→ **Entries shown**
theorem address_abx_always (b0 b1 b2 : Byte) (q : Sequence) {s : State} (hc : Calm 3 s) (hseq : s.sq.seq = .op)
    (hcyc : s.sq.cyc = 2) (hq : Follows q .abx true) (hu : s.mayUse (indexSources .abx) = true) (n : Nat) :
    ∃ t, runSeq (.given b0 b1 b2) q (n + 3) s = runSeq (.given b0 b1 b2) q n t ∧ Kept s t 3 ∧
      t.cpu.pc = s.cpu.pc + 2 ∧ Addressed .abx true s t b1 b2 := by
  obtain ⟨d1, t1, e1, k1, p1, q1, _, v1⟩ := runSeq_latch_fetch (.given b0 b1 b2) q (n + 2) (s := s)
    (hc.mono (by omega)) (by rw [hseq]; decide) (slot := .first)
    (act := fun v t => (t.setLo v).nextCycle)
    (l := fun d => { s.sq with op1 := d, lo := d, cyc := 3 })
    (by intro u h _ _; rw [hq u (by rw [h, hcyc]; decide), h, hcyc]; simp only [addressCycle, MicroOp.discard, h])
    (by
      intro v u h hx hy hw
      simp only [State.keepOperand, State.setEA, State.setPTR, State.setLo, State.latchIndexed, State.fixEA,
        State.nextCycle, State.index, h, hcyc, hx, hy]
      try (split <;> simp_all))
    (by intro d; simp only [hseq]; decide)
  have K1 := k1
  have S1 : t1.sq.seq = .op := by rw [q1]; exact hseq
  have C1 : t1.sq.cyc = 3 := by rw [q1]
  obtain ⟨d2, t2, e2, k2, p2, q2, _, v2⟩ := runSeq_latch_fetch (.given b0 b1 b2) q (n + 1) (s := t1)
    ((K1.calm (n := 2) hc).mono (by omega)) (by rw [S1]; decide) (slot := .second)
    (act := fun v t => t.using (indexSources .abx) fun t => (t.latchIndexed (joinBytes v t.sq.lo) (t.index .abx)).nextCycle)
    (l := fun d => { t1.sq with op2 := d, bah := hi (joinBytes d t1.sq.lo), cross := crosses (joinBytes d t1.sq.lo) s.cpu.x, ea := unfixed (joinBytes d t1.sq.lo) s.cpu.x, cyc := 4 })
    (by intro u h _ _; rw [hq u (by rw [h, C1]; decide), h, C1]; simp only [addressCycle, MicroOp.discard, h])
    (by
      intro v u h hx hy hw
      refine (State.using_eq (s := u.keepOperand .second v) (hw _ (K1.mayUse hu)) _).trans ?_
      simp only [State.keepOperand, State.setEA, State.setPTR, State.setLo, State.latchIndexed, State.fixEA,
        State.nextCycle, State.index, h, C1, hx, hy, K1.x, K1.y]
      try (split <;> simp_all))
    (by intro d; simp only [S1]; decide)
  have K2 := K1.trans k2
  have S2 : t2.sq.seq = .op := by rw [q2]; exact S1
  have C2 : t2.sq.cyc = 4 := by rw [q2]
  obtain ⟨d3, t3, e3, k3, p3, q3, _, v3⟩ := runSeq_latch_read (.given b0 b1 b2) q (n) (s := t2)
    ((K2.calm (n := 1) hc).mono (by omega)) (by rw [S2]; decide) (addr := t2.sq.ea)
    (act := fun _ t => t.fixEA.nextCycle)
    (l := fun d => { t2.sq with ea := if t2.sq.cross then t2.sq.ea + 256 else t2.sq.ea, cyc := 5 })
    (by intro u h _ _; rw [hq u (by rw [h, C2]; decide), h, C2]; simp only [addressCycle, MicroOp.discard, h])
    (by
      intro v u h hx hy hw
      simp only [State.keepOperand, State.setEA, State.setPTR, State.setLo, State.latchIndexed, State.fixEA,
        State.nextCycle, State.index, h, C2, hx, hy, K2.x, K2.y]
      try (split <;> simp_all))
    (by intro d; simp only [S2]; decide)
  have K3 := K2.trans k3
  have S3 : t3.sq.seq = .op := by rw [q3]; exact S2
  have C3 : t3.sq.cyc = 5 := by rw [q3]
  refine ⟨t3, by rw [e1, e2, e3], K3, ?_, ?_⟩
  · rw [p3, p2, p1]; rw [BitVec.add_assoc]; rfl
  · constructor
    · exact S3
    · exact C3
    · simp only [q3, q2, q1, Feed.pick, canCross, State.effectiveAddress, State.index, State.indexBase, State.zpPointer]
      cases hx : crosses (joinBytes b2 b1) s.cpu.x
      · simpa using unfixed_of_not_crosses hx
      · simpa using unfixed_add_of_crosses hx
    · simp [q3, q2, q1, Feed.pick, canCross, State.effectiveAddress, State.index, State.indexBase, State.zpPointer]
    · simp [q3, q2, q1, Feed.pick, canCross, State.effectiveAddress, State.index, State.indexBase, State.zpPointer]
    · simp only [q3, q2, q1, Feed.pick, canCross, State.effectiveAddress, State.index, State.indexBase, State.zpPointer]
      intro _
      cases hx : crosses (joinBytes b2 b1) s.cpu.x
      · simp [lo_unfixed]
      · simpa using congrArg lo (unfixed_add_of_crosses hx)
    all_goals simp only [q3, q2, q1]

→ **What the task requires**
Give back the complete material verbatim.

→ **Exercise solution**
theorem address_abx_always (b0 b1 b2 : Byte) (q : Sequence) {s : State} (hc : Calm 3 s) (hseq : s.sq.seq = .op)
    (hcyc : s.sq.cyc = 2) (hq : Follows q .abx true) (hu : s.mayUse (indexSources .abx) = true) (n : Nat) :
    ∃ t, runSeq (.given b0 b1 b2) q (n + 3) s = runSeq (.given b0 b1 b2) q n t ∧ Kept s t 3 ∧
      t.cpu.pc = s.cpu.pc + 2 ∧ Addressed .abx true s t b1 b2 := by
  obtain ⟨d1, t1, e1, k1, p1, q1, _, v1⟩ := runSeq_latch_fetch (.given b0 b1 b2) q (n + 2) (s := s)
    (hc.mono (by omega)) (by rw [hseq]; decide) (slot := .first)
    (act := fun v t => (t.setLo v).nextCycle)
    (l := fun d => { s.sq with op1 := d, lo := d, cyc := 3 })
    (by intro u h _ _; rw [hq u (by rw [h, hcyc]; decide), h, hcyc]; simp only [addressCycle, MicroOp.discard, h])
    (by
      intro v u h hx hy hw
      simp only [State.keepOperand, State.setEA, State.setPTR, State.setLo, State.latchIndexed, State.fixEA,
        State.nextCycle, State.index, h, hcyc, hx, hy]
      try (split <;> simp_all))
    (by intro d; simp only [hseq]; decide)
  have K1 := k1
  have S1 : t1.sq.seq = .op := by rw [q1]; exact hseq
  have C1 : t1.sq.cyc = 3 := by rw [q1]
  obtain ⟨d2, t2, e2, k2, p2, q2, _, v2⟩ := runSeq_latch_fetch (.given b0 b1 b2) q (n + 1) (s := t1)
    ((K1.calm (n := 2) hc).mono (by omega)) (by rw [S1]; decide) (slot := .second)
    (act := fun v t => t.using (indexSources .abx) fun t => (t.latchIndexed (joinBytes v t.sq.lo) (t.index .abx)).nextCycle)
    (l := fun d => { t1.sq with op2 := d, bah := hi (joinBytes d t1.sq.lo), cross := crosses (joinBytes d t1.sq.lo) s.cpu.x, ea := unfixed (joinBytes d t1.sq.lo) s.cpu.x, cyc := 4 })
    (by intro u h _ _; rw [hq u (by rw [h, C1]; decide), h, C1]; simp only [addressCycle, MicroOp.discard, h])
    (by
      intro v u h hx hy hw
      refine (State.using_eq (s := u.keepOperand .second v) (hw _ (K1.mayUse hu)) _).trans ?_
      simp only [State.keepOperand, State.setEA, State.setPTR, State.setLo, State.latchIndexed, State.fixEA,
        State.nextCycle, State.index, h, C1, hx, hy, K1.x, K1.y]
      try (split <;> simp_all))
    (by intro d; simp only [S1]; decide)
  have K2 := K1.trans k2
  have S2 : t2.sq.seq = .op := by rw [q2]; exact S1
  have C2 : t2.sq.cyc = 4 := by rw [q2]
  obtain ⟨d3, t3, e3, k3, p3, q3, _, v3⟩ := runSeq_latch_read (.given b0 b1 b2) q (n) (s := t2)
    ((K2.calm (n := 1) hc).mono (by omega)) (by rw [S2]; decide) (addr := t2.sq.ea)
    (act := fun _ t => t.fixEA.nextCycle)
    (l := fun d => { t2.sq with ea := if t2.sq.cross then t2.sq.ea + 256 else t2.sq.ea, cyc := 5 })
    (by intro u h _ _; rw [hq u (by rw [h, C2]; decide), h, C2]; simp only [addressCycle, MicroOp.discard, h])
    (by
      intro v u h hx hy hw
      simp only [State.keepOperand, State.setEA, State.setPTR, State.setLo, State.latchIndexed, State.fixEA,
        State.nextCycle, State.index, h, C2, hx, hy, K2.x, K2.y]
      try (split <;> simp_all))
    (by intro d; simp only [S2]; decide)
  have K3 := K2.trans k3
  have S3 : t3.sq.seq = .op := by rw [q3]; exact S2
  have C3 : t3.sq.cyc = 5 := by rw [q3]
  refine ⟨t3, by rw [e1, e2, e3], K3, ?_, ?_⟩
  · rw [p3, p2, p1]; rw [BitVec.add_assoc]; rfl
  · constructor
    · exact S3
    · exact C3
    · simp only [q3, q2, q1, Feed.pick, canCross, State.effectiveAddress, State.index, State.indexBase, State.zpPointer]
      cases hx : crosses (joinBytes b2 b1) s.cpu.x
      · simpa using unfixed_of_not_crosses hx
      · simpa using unfixed_add_of_crosses hx
    · simp [q3, q2, q1, Feed.pick, canCross, State.effectiveAddress, State.index, State.indexBase, State.zpPointer]
    · simp [q3, q2, q1, Feed.pick, canCross, State.effectiveAddress, State.index, State.indexBase, State.zpPointer]
    · simp only [q3, q2, q1, Feed.pick, canCross, State.effectiveAddress, State.index, State.indexBase, State.zpPointer]
      intro _
      cases hx : crosses (joinBytes b2 b1) s.cpu.x
      · simp [lo_unfixed]
      · simpa using congrArg lo (unfixed_add_of_crosses hx)
    all_goals simp only [q3, q2, q1]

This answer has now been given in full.